Por la mañana del 29 de diciembre, el encuentro terminaba, algunas chicas empacaban sus cosas, nos abrazamos e intercambiamos correos. Mientras el partido de fútbol iniciaba, se pintaba un mural y programaban las actividades que darían fin a 3 días de reflexión.

Mientras guardaba mis cosas, pensé que la verdadera conexión nunca es forzada. Vive en el espacio central entre las personas. Los encuentros entre mujeres me enseñan a liberar los miedos al rechazo y juicio, a dejar ir el control, ser más abierta. Me gusta sentirme acompañada porque sé que no tengo que cuidarme sola, somos manada. Si me permito ser apoyada, puedo vivir la vida con mucha más facilidad y dejar espacio para que ocurra la conexión.
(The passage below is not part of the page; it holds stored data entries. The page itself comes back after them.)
-- ==== Sys2Proof/Decode.lean ====
section
/-!
DEFINITION. Decode.lean: the decoder of slot words and the encoder, both written from the encoding tables of
R22, R23, R47 to R66, R104, R149, R175 and R194. Bit 31, the end bit E, belongs to the bundle's framing: the
decoder does not look at it and the encoder leaves it 0.
-/
namespace Sys2Proof

/-- Why a slot word stands for no instruction (R44 step 3, R47, R48, R53). -/
inductive DecodeErr
  /-- MAJ 0b11110 (R47). -/
  | unassignedMajor
  /-- A MIN value, kind, scope, sub-op or variant code that no table shows (R48). -/
  | unassignedCell
  /-- A special-register number that R66 does not list (R53). -/
  | unassignedRegister
  /-- A nonzero reserved field (R48). -/
  | reservedBits
  deriving DecidableEq, Repr

/-! ### Fields of the slot word (R22, R23) -/

/-- E, bit 31. -/
def fEnd (w : SlotWord) : Bool := w.getLsbD 31
/-- MAJ, bits 30:26. -/
def fMaj (w : SlotWord) : BitVec 5 := w.extractLsb' 26 5
/-- D, bits 25:20. -/
def fD (w : SlotWord) : BitVec 6 := w.extractLsb' 20 6
/-- A, bits 19:14. -/
def fA (w : SlotWord) : BitVec 6 := w.extractLsb' 14 6
/-- B, bits 13:8. -/
def fB (w : SlotWord) : BitVec 6 := w.extractLsb' 8 6
/-- MIN, bits 7:0. -/
def fMin (w : SlotWord) : BitVec 8 := w.extractLsb' 0 8
/-- The RI immediate, bits 13:0. -/
def fImm (w : SlotWord) : BitVec 14 := w.extractLsb' 0 14
/-- The CB displacement, bits 19:0. -/
def fDisp (w : SlotWord) : BitVec 20 := w.extractLsb' 0 20
/-- VAL of IMX, bits 25:0. -/
def fVal (w : SlotWord) : BitVec 26 := w.extractLsb' 0 26
/-- The special-register number, bits 19:8. -/
def fSpec (w : SlotWord) : BitVec 12 := w.extractLsb' 8 12

/-- The high four bits of MIN: LAND, the predicate field or the FLT op. -/
def hi4 (m : BitVec 8) : BitVec 4 := m.extractLsb' 4 4
/-- The low four bits of MIN: an access kind or an operation. -/
def lo4 (m : BitVec 8) : BitVec 4 := m.extractLsb' 0 4
/-- The low three bits of MIN: a scope, sub-op or variant. -/
def lo3 (m : BitVec 8) : BitVec 3 := m.extractLsb' 0 3
/-- The low five bits of a register field: a v register. -/
def lo5 (d : BitVec 6) : BitVec 5 := d.extractLsb' 0 5
/-- The high bit of a register field, reserved where the field names a v register (R25). -/
def top1 (d : BitVec 6) : BitVec 1 := d.extractLsb' 5 1

/-! ### Codes of the modifiers -/

/-- Scope codes (R49). -/
def Scope.code : Scope → BitVec 3
  | .berth => 0
  | .tile => 1
  | .spur => 2
  | .field => 3
  | .wafer => 4
  | .sys => 5
/-- The modifier a code stands for. -/
def Scope.ofCode (c : BitVec 3) : Option Scope :=
  match c.toNat with
  | 0 => some .berth
  | 1 => some .tile
  | 2 => some .spur
  | 3 => some .field
  | 4 => some .wafer
  | 5 => some .sys
  | _ => none

/-- FCMP sub-ops (R56). -/
def FCond.code : FCond → BitVec 3
  | .eq => 0
  | .lt => 1
  | .le => 2
  | .un => 3
/-- The modifier a code stands for. -/
def FCond.ofCode (c : BitVec 3) : Option FCond :=
  match c.toNat with
  | 0 => some .eq
  | 1 => some .lt
  | 2 => some .le
  | 3 => some .un
  | _ => none

/-- FCVT sub-ops (R56). -/
def FCvt.code : FCvt → BitVec 3
  | .other => 0
  | .i64 => 1
  | .ui64 => 2
  | .fi64 => 3
  | .fui64 => 4
  | .bf16 => 5
  | .fp16 => 6
/-- The modifier a code stands for. -/
def FCvt.ofCode (c : BitVec 3) : Option FCvt :=
  match c.toNat with
  | 0 => some .other
  | 1 => some .i64
  | 2 => some .ui64
  | 3 => some .fi64
  | 4 => some .fui64
  | 5 => some .bf16
  | 6 => some .fp16
  | _ => none

/-- BRN.p conditions (R54). -/
def PCond.code : PCond → BitVec 2
  | .p => 0
  | .np => 1
  | .any => 2
  | .none => 3
/-- The modifier a code stands for. -/
def PCond.ofCode (c : BitVec 2) : Option PCond :=
  match c.toNat with
  | 0 => some .p
  | 1 => some .np
  | 2 => some .any
  | 3 => some .none
  | _ => none

/-- AMO op codes (R60). -/
def AmoOp.code : AmoOp → BitVec 3
  | .add => 0
  | .min => 1
  | .max => 2
  | .and => 3
  | .or => 4
  | .xor => 5
  | .swp => 6
  | .cas => 7
/-- The modifier a code stands for. -/
def AmoOp.ofCode (c : BitVec 3) : Option AmoOp :=
  match c.toNat with
  | 0 => some .add
  | 1 => some .min
  | 2 => some .max
  | 3 => some .and
  | 4 => some .or
  | 5 => some .xor
  | 6 => some .swp
  | 7 => some .cas
  | _ => none

/-- AMOS ordering codes (R60). -/
def AmoOrd.code : AmoOrd → BitVec 2
  | .acq => 1
  | .rel => 2
  | .ar => 3
/-- The modifier a code stands for. -/
def AmoOrd.ofCode (c : BitVec 2) : Option AmoOrd :=
  match c.toNat with
  | 1 => some .acq
  | 2 => some .rel
  | 3 => some .ar
  | _ => none

/-- Matrix variants (R63). -/
def MVar.code : MVar → BitVec 3
  | .bf16 => 0
  | .fp16 => 1
  | .fp32 => 2
  | .ft => 3
  | .f0 => 4
/-- The modifier a code stands for. -/
def MVar.ofCode (c : BitVec 3) : Option MVar :=
  match c.toNat with
  | 0 => some .bf16
  | 1 => some .fp16
  | 2 => some .fp32
  | 3 => some .ft
  | 4 => some .f0
  | _ => none

/-- TRANK variants (R63). -/
def RVar.code : RVar → BitVec 3
  | .bf16 => 0
  | .fp16 => 1
  | .fp32 => 2
/-- The modifier a code stands for. -/
def RVar.ofCode (c : BitVec 3) : Option RVar :=
  match c.toNat with
  | 0 => some .bf16
  | 1 => some .fp16
  | 2 => some .fp32
  | _ => none

/-- Element sizes (R63). -/
def ESize.code : ESize → BitVec 3
  | .e1 => 0
  | .e2 => 1
  | .e4 => 2
  | .e8 => 3
  | .e16 => 4
  | .e64 => 5
/-- The modifier a code stands for. -/
def ESize.ofCode (c : BitVec 3) : Option ESize :=
  match c.toNat with
  | 0 => some .e1
  | 1 => some .e2
  | 2 => some .e4
  | 3 => some .e8
  | 4 => some .e16
  | 5 => some .e64
  | _ => none

/-- The format bit of an FLT cell (R56). -/
def FFmt.code : FFmt → BitVec 1
  | .f32 => 0
  | .f64 => 1
/-- The format that the bit names. -/
def FFmt.ofCode (c : BitVec 1) : FFmt := if c = 0 then .f32 else .f64

/-- The width bit of AMO and RED (R60, R61). -/
def AmoW.code : AmoW → BitVec 1
  | .w => 0
  | .d => 1
/-- The width that the bit names. -/
def AmoW.ofCode (c : BitVec 1) : AmoW := if c = 0 then .w else .d

/-- The RED op codes (R61). -/
def RedOp.code : RedOp → BitVec 3
  | .add => 0
  | .min => 1
  | .max => 2
  | .and => 3
  | .or => 4
  | .xor => 5

/-- LD kinds (R57). -/
def LdW.ldKind : LdW → BitVec 4
  | .b => 0
  | .h => 1
  | .w => 2
  | .d => 3
  | .q => 4
/-- ST kinds (R57). -/
def LdW.stKind : LdW → BitVec 4
  | .b => 8
  | .h => 9
  | .w => 10
  | .d => 11
  | .q => 12
/-- LDS kinds (R57). -/
def LdsW.kind : LdsW → BitVec 4
  | .b => 5
  | .h => 6
  | .w => 7

/-- Special-register numbers (R66, R120, R328, R351, R416). -/
def SpecReg.num : SpecReg → BitVec 12
  | .tag => 0x000
  | .fptr => 0x001
  | .berthno => 0x002
  | .jobid => 0x003
  | .lc k => 1#10 ++ k
  | .fflags => 0x008
  | .fctl => 0x009
  | .vlt => 0x00A
  | .fmt k => 1#8 ++ k
  | .shape k => 8#10 ++ k
  | .cctl c => 2#7 ++ c ++ 0#3
  | .clim c => 2#7 ++ c ++ 1#3
  | .ctmpl c => 2#7 ++ c ++ 2#3
  | .ctag c => 2#7 ++ c ++ 3#3
  | .cpos c => 2#7 ++ c ++ 4#3
  | .cemit c => 2#7 ++ c ++ 5#3
  | .evctl => 0x060
  | .evnow => 0x061
  | .evqlen => 0x062
  | .evdrop => 0x063
  | .evans => 0x064
  | .evwl k => 13#9 ++ k ++ 0#1
  | .evwh k => 13#9 ++ k ++ 1#1
  | .pbub => 0x080
  | .frzc => 0x081
  | .vhaz => 0x082
  | .latev => 0x083
  | .cyc => 0x084
  | .retb => 0x085
  | .enjob => 0x0A0
  | .enfld => 0x0A1
  | .svec => 0x100
  | .scause => 0x101
  | .sbad => 0x102
  | .sdet => 0x103
  | .sberth => 0x104
  | .ssave => 0x105
  | .sstat => 0x106
  | .esoftc => 0x180
  | .ehardc => 0x181
  | .ejlimc => 0x182
  | .estatc => 0x183
  | .ewpos => 0x184

/-- The special register that a number names; `none` for an unassigned number (R53, R66). -/
def SpecReg.ofNum (n : BitVec 12) : Option SpecReg :=
  match (n.extractLsb' 4 8).toNat with
  | 0x00 =>
    match (n.extractLsb' 0 4).toNat with
    | 0 => some .tag
    | 1 => some .fptr
    | 2 => some .berthno
    | 3 => some .jobid
    | 4 => some (.lc 0)
    | 5 => some (.lc 1)
    | 6 => some (.lc 2)
    | 7 => some (.lc 3)
    | 8 => some .fflags
    | 9 => some .fctl
    | 10 => some .vlt
    | _ => none
  | 0x01 => some (.fmt (n.extractLsb' 0 4))
  | 0x02 => if n.extractLsb' 2 2 = 0 then some (.shape (n.extractLsb' 0 2)) else none
  | 0x04 => chain
  | 0x05 => chain
  | 0x06 =>
    if n.getLsbD 3 then
      some (if n.getLsbD 0 then .evwh (n.extractLsb' 1 2) else .evwl (n.extractLsb' 1 2))
    else
      match (n.extractLsb' 0 3).toNat with
      | 0 => some .evctl
      | 1 => some .evnow
      | 2 => some .evqlen
      | 3 => some .evdrop
      | 4 => some .evans
      | _ => none
  | 0x08 =>
    match (n.extractLsb' 0 4).toNat with
    | 0 => some .pbub
    | 1 => some .frzc
    | 2 => some .vhaz
    | 3 => some .latev
    | 4 => some .cyc
    | 5 => some .retb
    | _ => none
  | 0x0A =>
    match (n.extractLsb' 0 4).toNat with
    | 0 => some .enjob
    | 1 => some .enfld
    | _ => none
  | 0x10 =>
    match (n.extractLsb' 0 4).toNat with
    | 0 => some .svec
    | 1 => some .scause
    | 2 => some .sbad
    | 3 => some .sdet
    | 4 => some .sberth
    | 5 => some .ssave
    | 6 => some .sstat
    | _ => none
  | 0x18 =>
    match (n.extractLsb' 0 4).toNat with
    | 0 => some .esoftc
    | 1 => some .ehardc
    | 2 => some .ejlimc
    | 3 => some .estatc
    | 4 => some .ewpos
    | _ => none
  | _ => none
where
  /-- The counter-chain registers, 0x040 + 8c + j (R120). -/
  chain : Option SpecReg :=
    let c := n.extractLsb' 3 2
    match (n.extractLsb' 0 3).toNat with
    | 0 => some (.cctl c)
    | 1 => some (.clim c)
    | 2 => some (.ctmpl c)
    | 3 => some (.ctag c)
    | 4 => some (.cpos c)
    | 5 => some (.cemit c)
    | _ => none

/-- The register that an RSC register name stands for. -/
def RscReg.spec : RscReg → SpecReg
  | .pbub => .pbub
  | .frzc => .frzc
  | .vhaz => .vhaz
  | .latev => .latev
  | .evdrop => .evdrop
  | .evans => .evans

/-! ### The decoder -/

/-- An instruction whose reserved fields must be 0 (R48). -/
def rsv (ok : Bool) (i : Instr) : Except DecodeErr Instr := if ok then .ok i else .error .reservedBits

/-- An instruction behind a code that may be unassigned (R48). -/
def coded {α : Type} (c : Option α) (f : α → Except DecodeErr Instr) : Except DecodeErr Instr :=
  match c with
  | some x => f x
  | none => .error .unassignedCell

/-- CTL cells (R51, R52). -/
def decodeCtl (d a b : BitVec 6) (m : BitVec 8) : Except DecodeErr Instr :=
  match m.toNat with
  | 0x00 => rsv (d == 0 && a == 0 && b == 0) .nop
  | 0x01 => rsv (d == 0 && b == 0) (.jmpi a)
  | 0x02 => rsv (d == 0 && b == 0) (.ret a)
  | 0x03 => rsv (d == 0 && a == 0 && b == 0) .yield
  | 0x04 => rsv (d == 0 && a == 0 && b == 0) .done
  | 0x05 => rsv (d == 0 && b == 0) (.trap a)
  | 0x06 => rsv (d == 0) (.kchain a b)
  | 0x10 => rsv (d == 0) (.sys a b)
  | 0x11 => rsv (d == 0 && b == 0) (.brk a)
  | 0x12 => rsv (d == 0 && a == 0 && b == 0) .wfe
  | 0x18 => rsv (d == 0 && a == 0 && b == 0) .eret
  | 0x19 => rsv (d == 0) (.tlbi a b)
  | 0x1A => rsv (d == 0 && b == 0) (.tpre a)
  | 0x1B => rsv (d == 0 && a == 0 && b == 0) .halt
  | _ => .error .unassignedCell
Al salir de Altamirano, me quedé con la imagen del caracol, que enseña a crecer desde adentro y proyectarse al exterior, paso a paso dejando huellas positivas, haciendo más fácil la aventura de vivir. Y que, en esa misión, el alma es la gran maestra.

Ahora es 2020 y parece que tenemos las mismas condiciones que teníamos el año anterior. Pero compañeras no dejemos que esto sea así, tenemos que estar dispuestas a escuchar, oler, sentir y aprender. A sintetizar y sintonizar sensaciones, y concepciones. A pensar más allá de la teoría y lo conocido. Aceptar la diferencia y en esta guerra que nos quiere dividir, mejor unir. Se avecina un terreno delicado, para cada una desde su activismo, desde su realidad y posición geográfica. No nos olvidemos que la lucha se hace con la cabeza y el corazón.

Yo veo un presente vibrante abriendo camino a un futuro digno.